### Problem to work on
Find the line with "range checks. -/" in the entries below, then reproduce it and every line after it down to and including the line with "verdict Config.reference 0x50000004#32", exactly.

BEGIN Given records

-- ==== Sys2Proof/Tests/Slice0.lean ====
section
/-! SUPPORT. The tests. Every expected value is copied from a table of the spec (`spec/95_test_vectors.md` unless another file is
named), none from the model. The `witness_` theorems show, for each statement with hypotheses, concrete values that meet
them. -/

namespace Sys2Proof.Tests

open Sys2Proof Sys2Proof.Machine

/-! ## Helpers -/

/-- The canonical list of a grid literal, rows first (R12). -/
def gridOf (rows : List (List Nat)) : Memory :=
  rows.zipIdx.flatMap (fun r =>
    r.1.zipIdx.filterMap (fun c => if c.1 = 0 then none else some (coordKey c.2 r.2, BitVec.ofNat 8 c.1)))

/-- The engine of this configuration with this current generation, `SEL = 0`. -/
def live (cfg : Config) (rows : List (List Nat)) : State := { State.resetOf cfg with buf0 := gridOf rows }

/-- The same, with `SEL = 1`: the grid stands in `BUF[1]`. -/
def live1 (cfg : Config) (rows : List (List Nat)) : State :=
  { State.resetOf cfg with buf1 := gridOf rows, sel := true }

/-- An engine that has faulted with COORD_RANGE, as after command 2 of section 2.6. -/
def faulted : State := { live Config.reference [[0], [0, 2]] with fault := true, cause := .coordRange }

/-- The host sends these words next. -/
def sends (s : State) (ws : List Word) : State := { s with inbox := commandsOf ws }

/-- The host does this next. -/
def doing (s : State) (es : List HostEvent) : State := { s with inbox := es }

/-- The state an outcome goes on with. -/
def after (o : Host.Outcome State Fault Refusal) : Option State :=
  match o with
  | .next t => some t
  | .fault _ => none
  | .refused _ => none

/-- The responses of the state an outcome goes on with. -/
def answers (o : Host.Outcome State Fault Refusal) : Option (List Word) := (after o).map State.responses

def grid33 : Config := { W := 3, H := 3, K := 3, T := 2 }
def grid22 : Config := { W := 2, H := 2, K := 3, T := 2 }
def grid13 : Config := { W := 1, H := 3, K := 3, T := 1 }
def grid31 : Config := { W := 3, H := 1, K := 3, T := 2 }
def grid11 : Config := { W := 1, H := 1, K := 3, T := 2 }
def largest : Config := { W := 1024, H := 1024, K := 256, T := 15 }
def oneState : Config := { W := 3, H := 3, K := 1, T := 2 }
def highThreshold : Config := { W := 3, H := 3, K := 3, T := 8 }

/-- Generations 0 and 1 of V20. -/
def v20gen0 : List (List Nat) := [[0, 1, 2, 0], [1, 2, 2, 1], [1, 0, 0, 1], [1, 0, 2, 2]]
def v20gen1 : List (List Nat) := [[0, 2, 2, 0], [1, 0, 0, 1], [1, 1, 0, 2], [1, 0, 0, 2]]

/-! ## WellFormed: an ill-formed term for each check (R61, R70) -/

theorem test_wf_accepts_largest : (Instr.wrcell 1023 1023 255).wf = true ∧ (Instr.rdreg 1023).wf = true ∧
    Instr.step.wf = true := by decide
theorem test_wf_refuses_wrcell_x : (Instr.wrcell 1024 0 0).wf = false := by decide
theorem test_wf_refuses_wrcell_y : (Instr.wrcell 0 1024 0).wf = false := by decide
theorem test_wf_refuses_wrcell_state : (Instr.wrcell 0 0 256).wf = false := by decide
theorem test_wf_refuses_rdcell : (Instr.rdcell 1024 0).wf = false ∧ (Instr.rdcell 0 1024).wf = false := by decide
theorem test_wf_refuses_nbrs : (Instr.nbrs 1024 0).wf = false ∧ (Instr.nbrs 0 1024).wf = false := by decide
theorem test_wf_refuses_rdreg : (Instr.rdreg 1024).wf = false := by decide

/-! ## Configuration (R5 to R8) -/

theorem test_config_bounds :
    (Config.build 1024 1024 256 15).isSome = true ∧ (Config.build 1 1 1 0).isSome = true ∧
    Config.build 0 4 3 2 = none ∧ Config.build 1025 4 3 2 = none ∧ Config.build 4 0 3 2 = none ∧
    Config.build 4 1025 3 2 = none ∧ Config.build 4 4 0 2 = none ∧ Config.build 4 4 257 2 = none ∧
    Config.build 4 4 3 16 = none := by decide

/-- R8: `clog2` is the least b with `2^b ≥ n`, and a width is at least 1. -/
theorem test_widths : clog2 1 = 0 ∧ clog2 2 = 1 ∧ clog2 3 = 2 ∧ clog2 256 = 8 ∧ clog2 1024 = 10 ∧
    oneState.SW = 1 ∧ Config.reference.SW = 2 ∧ largest.SW = 8 ∧ grid11.XW = 1 ∧ largest.YW = 10 := by
  decide +kernel

/-! ## Decoding: words written out from R61 and R63, section 2.1 -/

theorem test_decode_wrcell : decode 0x10200C01#32 = .ok (.wrcell 1 3 2) ∧
    decode 0x1FFFFFFF#32 = .ok (.wrcell 1023 1023 255) ∧ encode (.wrcell 3 3 2) = 0x10200C03#32 := by decide
theorem test_decode_rdcell : decode 0x20000401#32 = .ok (.rdcell 1 1) ∧
    decode 0x200FFFFF#32 = .ok (.rdcell 1023 1023) ∧ encode (.rdcell 3 1) = 0x20000403#32 := by decide
theorem test_decode_step : decode 0x30000000#32 = .ok .step ∧ encode .step = 0x30000000#32 := by decide
theorem test_decode_nbrs : decode 0x40000C03#32 = .ok (.nbrs 3 3) ∧ decode 0x40000C02#32 = .ok (.nbrs 2 3) ∧
    encode (.nbrs 3 2) = 0x40000803#32 := by decide
theorem test_decode_rdreg : decode 0x50000004#32 = .ok (.rdreg 4) ∧ encode (.rdreg 5) = 0x50000005#32 := by decide
theorem test_decode_reserved : decode 0x00000000#32 = .error .reservedOpcode ∧
    decode 0xFFFFFFFF#32 = .error .reservedOpcode ∧ decode 0x60000000#32 = .error .reservedOpcode := by decide
theorem test_decode_nonzero : decode 0x30000001#32 = .error .nonzeroField ∧
    decode 0x20100000#32 = .error .nonzeroField ∧ decode 0x40100000#32 = .error .nonzeroField ∧
    decode 0x50000400#32 = .error .nonzeroField ∧ decode 0x50100000#32 = .error .nonzeroField := by decide
theorem test_table_word : decodeTableWord 32 0x10200C01 = some (.wrcell 1 3 2) ∧ decodeTableWord 32 0 = none := by
  decide

/-- The `decode` column of section 2.1, priorities included, and the boundary of the range checks. -/
theorem test_verdict : verdict Config.reference 0x10200C03#32 = .legal (.wrcell 3 3 2) ∧
    verdict Config.reference 0x20100009#32 = .viol .illegalCmd ∧
    verdict Config.reference 0x10300004#32 = .viol .coordRange ∧
    verdict Config.reference 0x10300000#32 = .viol .stateRange ∧
    verdict Config.reference 0x50000004#32 = .legal (.rdreg 4) ∧
    verdict Config.reference 0x50000005#32 = .viol .regRange := by decide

END Given records

### Reply
/-- The `decode` column of section 2.1, priorities included, and the boundary of the range checks. -/
theorem test_verdict : verdict Config.reference 0x10200C03#32 = .legal (.wrcell 3 3 2) ∧
    verdict Config.reference 0x20100009#32 = .viol .illegalCmd ∧
    verdict Config.reference 0x10300004#32 = .viol .coordRange ∧
    verdict Config.reference 0x10300000#32 = .viol .stateRange ∧
    verdict Config.reference 0x50000004#32 = .legal (.rdreg 4) ∧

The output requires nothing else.